No one questions that this must be done.

But let us not allow our thirst for vengeance to spin out of control, for we run many risks in pursuing a crusade against terrorism itself. If we expand the scope of our war too far or too fast, we may find our allies, even those closest in NATO, questioning the prudence of our actions and even withdrawing their support. We may find that our actions or those of our allies, especially Israel, turn the secular governments of the Arab or broader Muslim worlds against us. The American public itself may begin to question the continued loss of our most precious blood and treasure in the pursuit of a prolonged vendetta. We may quickly lose our appetite for war once our thirst for revenge has been quenched.
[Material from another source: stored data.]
/-! ## The commands -/

/-- One constructor per row of spec/opcode_table.json, in the table's order. -/
inductive Instr where
  /-- TRANSACTION_END: CS rises after these whole bytes were received on MOSI (R179) -/
  | transactionEnd (mosi : List Byte)
  /-- BUSY_TRANSACTION: CS falls while READY is low (R181) -/
  | busyTransaction
  /-- NULL (R180) -/
  | null
  /-- LOOK_UP (R186) -/
  | lookUp (kind index : Nat)
  /-- READ_ACCOUNT (R188) -/
  | readAccount
  /-- READ_NOTICES (R185) -/
  | readNotices
  /-- SET_SETTING (R189) -/
  | setSetting (number value : Nat)
  /-- GET_SETTING (R190) -/
  | getSetting (number : Nat)
  /-- SOFT_RESET (R192) -/
  | softReset
  /-- RESERVE (R27) -/
  | reserve (kw cls : Nat) (mayWait : Bool) (expiry : Option Nat)
  /-- ADJUST (R29) -/
  | adjust (h : Handle) (kw : Nat)
  /-- RETIRE (R30) -/
  | retire (h : Handle)
  /-- SET_FEEDER (R52) -/
  | setFeeder (feeder cls pickup : Nat) (lockout : Bool)
  /-- SHED_NOW (R70) -/
  | shedNow (h : Handle)
  /-- RESET_ROTATION (R55) -/
  | resetRotation (feeder : Nat)
  /-- SET_GENSET (R74) -/
  | setGenset (genset : Nat) (profile : ProfileFields)
  /-- WRITE_STEP (R83) -/
  | writeStep (slot step kind arg limit : Nat)
  /-- START (R109) -/
  | start (genset : Nat)
  /-- STOP (R108) -/
  | stop (genset : Nat) (force : Bool)
  /-- ABORT_START (R100) -/
  | abortStart (genset : Nat)
  /-- CLEAR_FAILED (R81) -/
  | clearFailed (genset : Nat)
  /-- LOCK_OUT (R80) -/
  | lockOut (genset : Nat)
  /-- UNLOCK (R80) -/
  | unlock (genset : Nat)
  /-- SET_ARRAY (R114) -/
  | setArray (array nameplate fallback : Nat)
  /-- SET_SHARE (R117) -/
  | setShare (bank array weight limit : Nat) (enabled : Bool)
  /-- SWAP_BANKS (R118) -/
  | swapBanks
  /-- CURTAIL_ON (R120) -/
  | curtailOn
  /-- CURTAIL_OFF (R121) -/
  | curtailOff
  /-- RUN (R141) -/
  | run
  /-- RESTART (R145) -/
  | restart
  /-- FINISH_RESTORE (R156) -/
  | finishRestore
  /-- SET_RESTORE_ENTRY (R151); feeder FFh removes -/
  | setRestoreEntry (position feeder pickup settle : Nat)
  /-- SET_LEAD_ORDER (R150): its count is the list's length -/
  | setLeadOrder (gensets : List Nat)
  /-- STAND_DOWN (R158) -/
  | standDown
  /-- RESUME (R158) -/
  | resume
  /-- SET_UNIT (R160); unit kind code and record number -/
  | setUnit (address kind record : Nat)
  /-- SET_POLL_LIST (R162): its count is the list's length -/
  | setPollList (addresses : List Nat)
  /-- POWER_ON_RESET (R193): the supply rises -/
  | powerOnReset
  /-- NRESET (R193): nRESET is driven low -/
  | nreset
  /-- BUSLIVE_CHANGE (R139): BUSLIVE takes this level -/
  | busliveChange (live : Bool)
  /-- DEAD_BUS_CONFIRMATION (R140) -/
  | deadBusConfirmation
  /-- LIVE_BUS_CONFIRMATION (R140) -/
  | liveBusConfirmation
  /-- RESTART_HOLDOFF_EXPIRY (R144) -/
  | restartHoldoffExpiry
  /-- LEAD_START_REQUEST (R112) -/
  | leadStartRequest (g : GensetNo)
  /-- LEAD_OUTCOME (R148) -/
  | leadOutcome (o : LeadOutcome)
  /-- ADOPTION_REQUEST (R77) -/
  | adoptionRequest (why : AdoptionWhy)
  /-- ADOPTION_ANSWER (R146, R149) -/
  | adoptionAnswer (why : AdoptionWhy) (adopted : List GensetNo)
  /-- IC_LANE_ABORT (R103): of the run of this genset -/
  | icLaneAbort (g : GensetNo)
  /-- SETTLE_EXPIRY (R155) -/
  | settleExpiry
  /-- WALK_PERMIT_REQUEST (R153) -/
  | walkPermitRequest (f : FeederNo) (kw : Kw)
  /-- WALK_PERMIT_ANSWER (R153, R154) -/
  | walkPermitAnswer (answer : WalkAnswer)
  /-- WALK_PERMIT_OUTCOME (R155): GRANTED, or left STAGING by another cause -/
  | walkPermitOutcome (h : Handle) (granted : Bool)
  /-- IC_HEADROOM_RISE (R154) -/
  | icHeadroomRise
  /-- SE_IDLE_TELLING (R152) -/
  | seIdleTelling (idle : Bool)
  /-- QUIET_MARK_CHANGE (R158) -/
  | quietMarkChange (mark : QuietMark) (quiet : Bool)
  /-- ADOPTION_SET_REMOVAL (R142) -/
  | adoptionSetRemoval (f : FeederNo)
  /-- IC_FEEDER_LOST (R142) -/
  | icFeederLost (f : FeederNo)
  /-- POSTING (R6) -/
  | posting (p : Posting)
  /-- RA_ISLAND_STATE (R16): the states left and entered -/
  | raIslandState (left entered : IslandState)
  /-- AE_BALANCE_UPDATE (R40) -/
  | aeBalanceUpdate
  /-- STEP_GUARD_EXPIRY (R37) -/
  | stepGuardExpiry
  /-- WAIT_DEADLINE_EXPIRY (R33) -/
  | waitDeadlineExpiry (slot : Slot)
  /-- RESERVATION_EXPIRY (R28) -/
  | reservationExpiry (slot : Slot)
  /-- START_DEMAND_DELAY (R34) -/
  | startDemandDelay
  /-- AE_REPLY_DELIVERY (R22): a REPLY with no claim -/
  | aeReplyDelivery (d : FeederDelivery)
  /-- DRAW_REQUEST (R23, R25): the AE's delivery of a REPLY with this claim -/
  | drawRequest (d : FeederDelivery) (claim : DrawClaim)
  /-- RELEASE (R26): the AE's delivery of a REPLY with this claim -/
  | release (d : FeederDelivery) (h : Handle)
  /-- AE_CONTACT_CHANGE (R45) -/
  | aeContactChange (f : FeederNo) (now : Contact)
  /-- SUPERSESSION_NOTICE (R167, R168, R172) -/
  | supersessionNotice (owner : Block) (target : UnitRec) (order : Order) (cause : GoneCause)
  /-- AE_DARK_ENTRY (R48) -/
  | aeDarkEntry
  /-- NAMING_END (R69) -/
  | namingEnd (result : NamingEnd)
  /-- SE_BALANCE_UPDATE (R56) -/
  | seBalanceUpdate
  /-- SE_REPLY_DELIVERY (R51) -/
  | seReplyDelivery (d : FeederDelivery)
  /-- SE_CONTACT_CHANGE (R51) -/
  | seContactChange (f : FeederNo) (now : Contact)
  /-- REVOKE_DEADLINE_EXPIRY (R63) -/
  | revokeDeadlineExpiry (slot : Slot)
  /-- MINIMUM_OFF_TIME (R68) -/
  | minimumOffTime (slot : Slot)
  /-- SE_ISLAND_STATE (R56): RUN, RESTART or RESTORE entered -/
  | seIslandState (entered : IslandState)
  /-- SE_DARK_ENTRY (R71) -/
  | seDarkEntry
  /-- GS_BALANCE_UPDATE (R86) -/
  | gsBalanceUpdate
  /-- GS_REPLY_DELIVERY (R75) -/
  | gsReplyDelivery (d : GensetDelivery)
  /-- GS_CONTACT_LOST (R79): LOST, or the SILENT that R174 also tells (log 31) -/
  | gsContactLost (g : GensetNo) (now : Contact)
  /-- STEP_LIMIT_EXPIRY (R90) -/
  | stepLimitExpiry (lane : LaneId)
  /-- READY_WAIT_EXPIRY (R89) -/
  | readyWaitExpiry (lane : LaneId)
  /-- MIN_RUN_EXPIRY (R104) -/
  | minRunExpiry (g : GensetNo)
  /-- REST_TIMER_EXPIRY (R110) -/
  | restTimerExpiry (g : GensetNo)
  /-- STOP_DELAY_EXPIRY (R105) -/
  | stopDelayExpiry
  /-- PHASE_LIMIT_EXPIRY (R106) -/
  | phaseLimitExpiry (g : GensetNo)
  /-- COOL_DOWN_EXPIRY (R106) -/
  | coolDownExpiry (g : GensetNo)
  /-- GS_ISLAND_STATE (R111) -/
  | gsIslandState (entered : IslandState)
  /-- CU_BALANCE_UPDATE (R122) -/
  | cuBalanceUpdate
  /-- CU_REPLY_DELIVERY (R116) -/
  | cuReplyDelivery (d : ArrayDelivery)
  /-- CU_CONTACT_LOST (R116): LOST, or the SILENT that R174 also tells (log 31) -/
  | cuContactLost (a : ArrayNo) (now : Contact)
  /-- SHARE_PERIOD_EXPIRY (R128) -/
  | sharePeriodExpiry
  /-- RAISE_CLAIM_ANSWER (R129): the arrays whose claimed cap the claim raised -/
  | raiseClaimAnswer (raised : List ArrayNo)
  /-- RELEASE_DELAY_EXPIRY (R125) -/
  | releaseDelayExpiry
  /-- RELEASE_CLAIM_ANSWER (R126): accepted whole or not, and the arrays raised -/
  | releaseClaimAnswer (whole : Bool) (raised : List ArrayNo)
  /-- HOLD_QUANTUM (R132, R133): of this array -/
  | holdQuantum (a : ArrayNo)
  /-- HOLD_LAPSE (R133): of this array -/
  | holdLapse (a : ArrayNo)
  /-- CU_RUN_ENTRY (R119): the state RUN was entered from -/
  | cuRunEntry (left : IslandState)
  /-- CU_DARK_ENTRY (R134) -/
  | cuDarkEntry
  /-- CU_RESTORE_ENTRY (R135) -/
  | cuRestoreEntry
  /-- FLC_ISLAND_STATE (R161) -/
  | flcIslandState (entered : IslandState)
  /-- ORDER_PLACEMENT (R167) -/
  | orderPlacement (p : Placement)
  /-- ORDER_WITHDRAWAL (R168) -/
  | orderWithdrawal (w : Withdrawal)
  /-- GAP_EXPIRY (R164) -/
  | gapExpiry
  /-- FRAME_SENT (R163) -/
  | frameSent
  /-- REPLY_START (R163) -/
  | replyStart
  /-- REPLY_RECEIVED (R166): the characters received -/
  | replyReceived (chars : List Byte)
  /-- RECEPTION_TIMEOUT (R163) -/
  | receptionTimeout
  /-- REPLY_WINDOW_EXPIRY (R163) -/
  | replyWindowExpiry
  /-- NOTICE_RAISE (R184) -/
  | noticeRaise (n : Notice)
  /-- SHED_LIST_CANDIDATE_NAMED (R40, R69) -/
  | shedListCandidateNamed (h : Handle)
  /-- RESET_END (R193) -/
  | resetEnd
  /-- TRANSACTION_BEGIN (R181): CS falls while READY is high -/
  | transactionBegin
  deriving DecidableEq, Repr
But such outcomes have not yet occurred, since this war is only beginning. Nevertheless, eventualities such as these should serve as warning signs as we pursue this campaign against terror. If you see our allies questioning us, other supporters turning against us, or our own people doubting the cause, I ask that you give pause to this crusade. We cannot allow this war to turn into a one-nation vendetta and risk alienating the world for the sake of a unilateral crusade.

No one disagrees that terrorism is a tragic force in our society and the global community. Eliminating it would serve the cause of justice and peace the world over. As long as our allies, other international supporters and our own people support this cause, we should pursue it with all of the incredible energy and vigor that this nation can muster. If that allows us to wipe the scourge of terrorism from the world, let it be done. But, we should recognize that at some point, we may have to call off this crusade, perhaps before it fully succeeds in wiping out terrorism.

We may have to do this not because it is the wrong thing to do, but because the price we, and the world, may have to pay will be far higher than living in a world in which terrorism is allowed to exist.